Diplomatische Verstimmung
Die Feierlichkeiten zum Gedenken an den Völkermord vor 20 Jahren finden in Ruanda ohne französische Beteiligung statt. Weil Frankreichs Justizministerin abgesagt hatte, lud Kigali den Botschafter des Landes aus. Nach Jahren der mühsamen Annäherung beider Staaten stehen die Zeichen damit wieder auf Konfrontation.
"Unsere Beziehungen zu Ruanda haben sich inzwischen normalisiert, beruhigt."
Das sagte Frankreichs Außenminister Laurent Fabius im Februar. Da stand in Paris der Prozess gegen Pascal Simbikangwa an, einem der führenden Köpfe des Geheimdienstes in Kigali. Ihm wurde vorgeworfen, sich im Herzen jenes Systems befunden zu haben, das die Hutu-Einheiten bewaffnet und zum Völkermord angestiftet hatte. Mitte März wurde Simbikangwa in dem als historisch eingestuften Prozess in Paris für schuldig befunden und zu 25 Jahren Freiheitsstrafe verurteilt.
"Es ist eine gute Sache, dass der Prozess stattfindet",
meinte damals Frankreichs Außenminister. Und befand, wie viele, für richtig, dass die französische Justiz ihrem universellen Anspruch Rechnung getragen und Simbikangwa vor Gericht gestellt hatte.
Aber, auch das sagte Laurent Fabius bei dieser Gelegenheit:
"Das heißt nicht, dass die Geschichte nicht existiert, sie hat Spuren hinterlassen, schwere Spuren."
An dieser Bewertung hat sich nichts geändert und doch wurde das französische Außenministerium von der Wucht der erneuten Anklage durch die ruandische Führung überrascht. Am Samstagabend erklärte der Quay d’Orsay in Paris, die erneuten Anschuldigungen liefen dem Prozess des Dialogs zwischen Frankreich und Ruanda zu wider. Unter diesen Umständen könne Justizministerin Christiane Taubira nicht, wie geplant, an den Feierlichkeiten an diesem Montag teilnehmen. Gestern dann versuchte das Außenministerium seine Entscheidung abzumildern, es gehe nicht etwa um einen "Boykott" der Gedenkfeier, Frankreich sei schließlich durch seinen Botschafter vertreten. Den aber, den Botschafter, lud die ruandische Seite ihrerseits schließlich aus.
"Ich finde, das ist ein Fehler von beiden Seiten."
Sagte der frühere Außenminister Frankreichs, Bernard Kouchner. Er hatte die Diplomatie unter dem konservativen Präsidenten Sarkozy geleitet.
"Wir waren auf dem eindeutigen Weg der Aussöhnung.

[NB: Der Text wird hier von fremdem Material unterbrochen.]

-- ==== Sys2Proof/Laws/Access.lean ====
section
/-! SUPPORT. The core's data accesses to its own Yard: reads, byte writes and the value of a load. -/

namespace Sys2Proof.Machine

@[simp] theorem yWrite_mem (s : State) (o : Nat) (bs : List Byte) : (s.yWrite o bs).yard.mem = s.yard.mem.write o bs := rfl

@[simp] theorem yWrite_full (s : State) (o : Nat) (bs : List Byte) : (s.yWrite o bs).yard.full = s.yard.full := rfl

/-- One byte of memory. -/
theorem read1 (m : Mem) (a : Nat) : m.read a 1 = [look zeroByte a m] := by simp [Mem.read, slice_eq]

/-- Byte writes at distinct places. -/
theorem fold_write (l : List (Nat × Byte)) (y : Nat) (s : State) (hn : (l.map (·.1)).Nodup) :
    (∀ p ∈ l, look zeroByte (y + p.1) (l.foldl (fun u p => u.yWrite (y + p.1) [p.2]) s).yard.mem = p.2) ∧
    (∀ a, (∀ p ∈ l, a ≠ y + p.1) → look zeroByte a (l.foldl (fun u p => u.yWrite (y + p.1) [p.2]) s).yard.mem = look zeroByte a s.yard.mem) ∧
    (l.foldl (fun u p => u.yWrite (y + p.1) [p.2]) s).yard.full = s.yard.full ∧ (l.foldl (fun u p => u.yWrite (y + p.1) [p.2]) s).regs = s.regs ∧
    (l.foldl (fun u p => u.yWrite (y + p.1) [p.2]) s).core = s.core := by
  induction l generalizing s with
  | nil => simp
  | cons q t ih =>
    rw [List.map_cons, List.nodup_cons] at hn
    obtain ⟨h1, h2, h3, h4, h5⟩ := ih (s.yWrite (y + q.1) [q.2]) hn.2
    simp only [List.foldl_cons]
    refine ⟨?_, ?_, ?_, ?_, ?_⟩
    · intro p hp
      rcases List.mem_cons.1 hp with rfl | hp
      · rw [h2 _ (fun r hr he => hn.1 (List.mem_map.2 ⟨r, hr, by omega⟩))]
        rw [yWrite_mem, Mem.write, look_splice, dif_pos (by simp)]; simp
      · exact h1 p hp
    · intro a ha
      rw [h2 a (fun r hr => ha r (List.mem_cons_of_mem _ hr)), yWrite_mem, Mem.look_write_other]
      have := ha q List.mem_cons_self
      simp only [List.length_singleton]; omega
    · rw [h3]; rfl
    · rw [h4]; rfl
    · rw [h5]; rfl

end Sys2Proof.Machine
end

Beide Seiten hatten begonnen, sich auszusprechen, das jetzt ist ein bedauerlicher Rückschritt."
Frankreich gestand 2011 "Fehler" ein
Präsident Kagame war auf Einladung Sarkozy nach Paris gekommen, Frankreichs Staatspräsident wiederum seinerseits 2011 nach Ruanda und räumte offiziell ein, sein Land habe 1994 bei der Beurteilung der Lage "Fehler" gemacht.
"Das war damals alles nicht einfach zu organisieren."
Sagt Kouchner über die diplomatische Annäherung.
1994 waren französische Soldaten auf dem Höhepunkt des Völkermords an den Tutsi mit UNO-Mandat in Ruanda eingesetzt worden und sollten im Westen des Landes eine Sicherheitszone einrichten. Die "Opération Turquoise" führte unter anderem dazu, dass die Verantwortlichen für die Massaker ungehindert in die Nachbarregionen Ruandas fliehen konnten. Der Vorwurf, Frankreich sei es um Sicherung des Einflusses in der Region gegangen, der damalige sozialistische Präsident Mitterrand habe das französischsprachige Hutu-Regime und damit die Verantwortlichen für den Völkermord gestützt, steht seither im Raum.
Außenminister 1994 war der Gaullist Alain Juppé. Er schrieb bereits am vergangenen Samstag auf seiner Internetseite, nachdem in Ruanda die Vorwürfe an die Adresse Frankreich erneuert wurden, Staatspräsident Hollande müsse die Ehre Frankreichs verteidigen. "Aussöhnung ja, aber nicht um jeden Preis", formulierte der konservative Politiker.
Juppés späterer Nachfolger im Amt, Bernard Kouchner, beklagte heute hingegen ,dass Frankreich in all den Jahren – anders als Belgien – keine parlamentarische Untersuchung mit richterlicher Kontrolle eingeleitet habe.
"Das hätte man tun müssen und nicht schon wieder einen diplomatischen Kleinkrieg anzetteln."